{arrow}s auto-detection of column types is causing me some trouble when opening a large csv file. In particular, it drops leading zeroes for some identifiers and does some other unfortunate stuff. As the dataset is quite wide (a few hundred cols) and I don't want to set all schema values manually, I would like to somehow programatically set it.
A good start would be to convert all columns to character when opening the dataset with arrow::open_dataset
. Or correct the existing datase_connection$schema
object for particular columns.
However, I was not able to find out how to do so.
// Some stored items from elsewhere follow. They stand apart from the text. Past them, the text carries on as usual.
-- ==== Sys2Proof/Laws/Frames.lean ====
section
/-! SUPPORT. One frame lemma for each shared operation: the blocks it leaves as they are, whatever the state. The blocks
that a lemma does not list are all that the operation can change. -/

namespace Sys2Proof.Machine

/-! ## Counters, faults, roster, transmit queue (Machine/Ops.lean) -/

@[simp] theorem State.bump_frame (c : Counter) (s : State) :
    (s.bump c).pins = s.pins ∧ (s.bump c).start = s.start ∧ (s.bump c).config = s.config
      ∧ (s.bump c).trig = s.trig ∧ (s.bump c).time = s.time ∧ (s.bump c).store = s.store
      ∧ (s.bump c).agree = s.agree ∧ (s.bump c).turn = s.turn ∧ (s.bump c).roster = s.roster
      ∧ (s.bump c).frames = s.frames ∧ (s.bump c).build = s.build ∧ (s.bump c).port = s.port
      ∧ (s.bump c).freeIndex = s.freeIndex ∧ (s.bump c).pending = s.pending := by
  simp [State.bump]

@[simp] theorem State.raise_frame (code : FaultCode) (x : Nat) (s : State) :
    (s.raise code x).pins = s.pins ∧ (s.raise code x).start = s.start ∧ (s.raise code x).config = s.config
      ∧ (s.raise code x).trig = s.trig ∧ (s.raise code x).time = s.time ∧ (s.raise code x).store = s.store
      ∧ (s.raise code x).agree = s.agree ∧ (s.raise code x).turn = s.turn ∧ (s.raise code x).roster = s.roster
      ∧ (s.raise code x).frames = s.frames ∧ (s.raise code x).build = s.build ∧ (s.raise code x).port = s.port
      ∧ (s.raise code x).freeIndex = s.freeIndex ∧ (s.raise code x).pending = s.pending := by
  simp [State.raise]

@[simp] theorem State.setEntry_frame (a : Addr) (e : RosterEntry) (s : State) :
    (s.setEntry a e).pins = s.pins ∧ (s.setEntry a e).start = s.start ∧ (s.setEntry a e).config = s.config
      ∧ (s.setEntry a e).trig = s.trig ∧ (s.setEntry a e).time = s.time ∧ (s.setEntry a e).store = s.store
      ∧ (s.setEntry a e).agree = s.agree ∧ (s.setEntry a e).turn = s.turn ∧ (s.setEntry a e).frames = s.frames
      ∧ (s.setEntry a e).build = s.build ∧ (s.setEntry a e).port = s.port ∧ (s.setEntry a e).insp = s.insp
      ∧ (s.setEntry a e).freeIndex = s.freeIndex ∧ (s.setEntry a e).pending = s.pending := by
  simp [State.setEntry]

@[simp] theorem State.raiseMark_frame (a : Addr) (n : Nat) (s : State) :
    (s.raiseMark a n).pins = s.pins ∧ (s.raiseMark a n).start = s.start ∧ (s.raiseMark a n).config = s.config
      ∧ (s.raiseMark a n).trig = s.trig ∧ (s.raiseMark a n).time = s.time ∧ (s.raiseMark a n).store = s.store
      ∧ (s.raiseMark a n).agree = s.agree ∧ (s.raiseMark a n).turn = s.turn
      ∧ (s.raiseMark a n).frames = s.frames ∧ (s.raiseMark a n).build = s.build
      ∧ (s.raiseMark a n).port = s.port ∧ (s.raiseMark a n).insp = s.insp
      ∧ (s.raiseMark a n).freeIndex = s.freeIndex ∧ (s.raiseMark a n).pending = s.pending := by
  simp [State.raiseMark]

@[simp] theorem State.offerTake_frame (n : Nat) (x : Time) (s : State) :
    (s.offerTake n x).pins = s.pins ∧ (s.offerTake n x).start = s.start ∧ (s.offerTake n x).config = s.config
      ∧ (s.offerTake n x).trig = s.trig ∧ (s.offerTake n x).time = s.time ∧ (s.offerTake n x).store = s.store
      ∧ (s.offerTake n x).agree = s.agree ∧ (s.offerTake n x).turn = s.turn
      ∧ (s.offerTake n x).roster = s.roster ∧ (s.offerTake n x).build = s.build
      ∧ (s.offerTake n x).port = s.port ∧ (s.offerTake n x).insp = s.insp
      ∧ (s.offerTake n x).freeIndex = s.freeIndex ∧ (s.offerTake n x).pending = s.pending := by
  simp [State.offerTake]

@[simp] theorem State.withdrawTake_frame (n : Nat) (s : State) :
    (s.withdrawTake n).pins = s.pins ∧ (s.withdrawTake n).start = s.start
      ∧ (s.withdrawTake n).config = s.config ∧ (s.withdrawTake n).trig = s.trig
      ∧ (s.withdrawTake n).time = s.time ∧ (s.withdrawTake n).store = s.store
      ∧ (s.withdrawTake n).agree = s.agree ∧ (s.withdrawTake n).turn = s.turn
      ∧ (s.withdrawTake n).roster = s.roster ∧ (s.withdrawTake n).build = s.build
      ∧ (s.withdrawTake n).port = s.port ∧ (s.withdrawTake n).insp = s.insp
      ∧ (s.withdrawTake n).freeIndex = s.freeIndex ∧ (s.withdrawTake n).pending = s.pending := by
  simp [State.withdrawTake]

@[simp] theorem State.shiftTakes_frame (f : Nat → Option Nat) (s : State) :
    (s.shiftTakes f).pins = s.pins ∧ (s.shiftTakes f).start = s.start ∧ (s.shiftTakes f).config = s.config
      ∧ (s.shiftTakes f).trig = s.trig ∧ (s.shiftTakes f).time = s.time ∧ (s.shiftTakes f).store = s.store
      ∧ (s.shiftTakes f).agree = s.agree ∧ (s.shiftTakes f).turn = s.turn ∧ (s.shiftTakes f).roster = s.roster
      ∧ (s.shiftTakes f).build = s.build ∧ (s.shiftTakes f).port = s.port ∧ (s.shiftTakes f).insp = s.insp
      ∧ (s.shiftTakes f).freeIndex = s.freeIndex ∧ (s.shiftTakes f).pending = s.pending := by
  simp [State.shiftTakes]

@[simp] theorem State.offerSkip_frame (f : SkipFrame) (s : State) :
    (s.offerSkip f).pins = s.pins ∧ (s.offerSkip f).start = s.start ∧ (s.offerSkip f).config = s.config
      ∧ (s.offerSkip f).trig = s.trig ∧ (s.offerSkip f).time = s.time ∧ (s.offerSkip f).store = s.store
      ∧ (s.offerSkip f).agree = s.agree ∧ (s.offerSkip f).turn = s.turn ∧ (s.offerSkip f).roster = s.roster
      ∧ (s.offerSkip f).build = s.build ∧ (s.offerSkip f).port = s.port ∧ (s.offerSkip f).insp = s.insp
      ∧ (s.offerSkip f).freeIndex = s.freeIndex ∧ (s.offerSkip f).pending = s.pending := by
  simp [State.offerSkip]

@[simp] theorem State.withdrawSkip_frame (s : State) :
    (s.withdrawSkip).pins = s.pins ∧ (s.withdrawSkip).start = s.start ∧ (s.withdrawSkip).config = s.config
      ∧ (s.withdrawSkip).trig = s.trig ∧ (s.withdrawSkip).time = s.time ∧ (s.withdrawSkip).store = s.store
      ∧ (s.withdrawSkip).agree = s.agree ∧ (s.withdrawSkip).turn = s.turn ∧ (s.withdrawSkip).roster = s.roster
      ∧ (s.withdrawSkip).build = s.build ∧ (s.withdrawSkip).port = s.port ∧ (s.withdrawSkip).insp = s.insp
      ∧ (s.withdrawSkip).freeIndex = s.freeIndex ∧ (s.withdrawSkip).pending = s.pending := by
  simp [State.withdrawSkip]

@[simp] theorem State.offerFrag_frame (f : FragFrame) (s : State) :
    (s.offerFrag f).pins = s.pins ∧ (s.offerFrag f).start = s.start ∧ (s.offerFrag f).config = s.config
      ∧ (s.offerFrag f).trig = s.trig ∧ (s.offerFrag f).time = s.time ∧ (s.offerFrag f).store = s.store
      ∧ (s.offerFrag f).agree = s.agree ∧ (s.offerFrag f).turn = s.turn ∧ (s.offerFrag f).roster = s.roster
      ∧ (s.offerFrag f).build = s.build ∧ (s.offerFrag f).port = s.port ∧ (s.offerFrag f).insp = s.insp
      ∧ (s.offerFrag f).freeIndex = s.freeIndex ∧ (s.offerFrag f).pending = s.pending := by
  simp [State.offerFrag]

@[simp] theorem State.withdrawFrag_frame (s : State) :
    (s.withdrawFrag).pins = s.pins ∧ (s.withdrawFrag).start = s.start ∧ (s.withdrawFrag).config = s.config
      ∧ (s.withdrawFrag).trig = s.trig ∧ (s.withdrawFrag).time = s.time ∧ (s.withdrawFrag).store = s.store
      ∧ (s.withdrawFrag).agree = s.agree ∧ (s.withdrawFrag).turn = s.turn ∧ (s.withdrawFrag).roster = s.roster
      ∧ (s.withdrawFrag).build = s.build ∧ (s.withdrawFrag).port = s.port ∧ (s.withdrawFrag).insp = s.insp
      ∧ (s.withdrawFrag).freeIndex = s.freeIndex ∧ (s.withdrawFrag).pending = s.pending := by
  simp [State.withdrawFrag]

@[simp] theorem State.offerRoll_frame (m : RollMode) (s : State) :
    (s.offerRoll m).pins = s.pins ∧ (s.offerRoll m).start = s.start ∧ (s.offerRoll m).config = s.config
      ∧ (s.offerRoll m).trig = s.trig ∧ (s.offerRoll m).time = s.time ∧ (s.offerRoll m).store = s.store
      ∧ (s.offerRoll m).agree = s.agree ∧ (s.offerRoll m).turn = s.turn ∧ (s.offerRoll m).roster = s.roster
      ∧ (s.offerRoll m).build = s.build ∧ (s.offerRoll m).port = s.port ∧ (s.offerRoll m).insp = s.insp
      ∧ (s.offerRoll m).freeIndex = s.freeIndex ∧ (s.offerRoll m).pending = s.pending := by
  unfold State.offerRoll; (repeat' split) <;> simp

@[simp] theorem State.withdrawEcho_frame (s : State) :
    (s.withdrawEcho).pins = s.pins ∧ (s.withdrawEcho).start = s.start ∧ (s.withdrawEcho).config = s.config
      ∧ (s.withdrawEcho).trig = s.trig ∧ (s.withdrawEcho).time = s.time ∧ (s.withdrawEcho).store = s.store
      ∧ (s.withdrawEcho).agree = s.agree ∧ (s.withdrawEcho).turn = s.turn ∧ (s.withdrawEcho).roster = s.roster
      ∧ (s.withdrawEcho).build = s.build ∧ (s.withdrawEcho).port = s.port ∧ (s.withdrawEcho).insp = s.insp
      ∧ (s.withdrawEcho).freeIndex = s.freeIndex ∧ (s.withdrawEcho).pending = s.pending := by
  unfold State.withdrawEcho; (repeat' split) <;> simp

@[simp] theorem State.refreshRoll_frame (s : State) :
    (s.refreshRoll).pins = s.pins ∧ (s.refreshRoll).start = s.start ∧ (s.refreshRoll).config = s.config
      ∧ (s.refreshRoll).trig = s.trig ∧ (s.refreshRoll).time = s.time ∧ (s.refreshRoll).store = s.store
      ∧ (s.refreshRoll).agree = s.agree ∧ (s.refreshRoll).turn = s.turn ∧ (s.refreshRoll).roster = s.roster
      ∧ (s.refreshRoll).build = s.build ∧ (s.refreshRoll).port = s.port ∧ (s.refreshRoll).insp = s.insp
      ∧ (s.refreshRoll).freeIndex = s.freeIndex ∧ (s.refreshRoll).pending = s.pending := by
  unfold State.refreshRoll; (repeat' split) <;> simp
When you use arrow::open_dataset()
you can manually define a schema which determines the column names and types. I've pasted an example below, which shows the default behaviour of auto-detecting column names types first, and then using a schema to override this and specify your own column names and types. The example here does this programmatically as requested but you can define a schema by hand too.
library(arrow)
write_dataset(mtcars, "mtcars")
# opens the dataset with column detection
dataset <- open_dataset("mtcars")
dataset
#> FileSystemDataset with 1 Parquet file
#> mpg: double
#> cyl: double
#> disp: double
#> hp: double
#> drat: double
#> wt: double
#> qsec: double
#> vs: double
#> am: double
#> gear: double
#> carb: double
#>
#> See $metadata for additional Schema metadata
# define new schema automatically
chosen_schema <- schema(
purrr::map(names(dataset), ~Field$create(name = .x, type = string()))
)
# now opens the dataset with the chosen schema
open_dataset("mtcars", schema = chosen_schema)
#> FileSystemDataset with 1 Parquet file
#> mpg: string
#> cyl: string
#> disp: string
#> hp: string
#> drat: string
#> wt: string
#> qsec: string
#> vs: string
#> am: string
#> gear: string
#> carb: string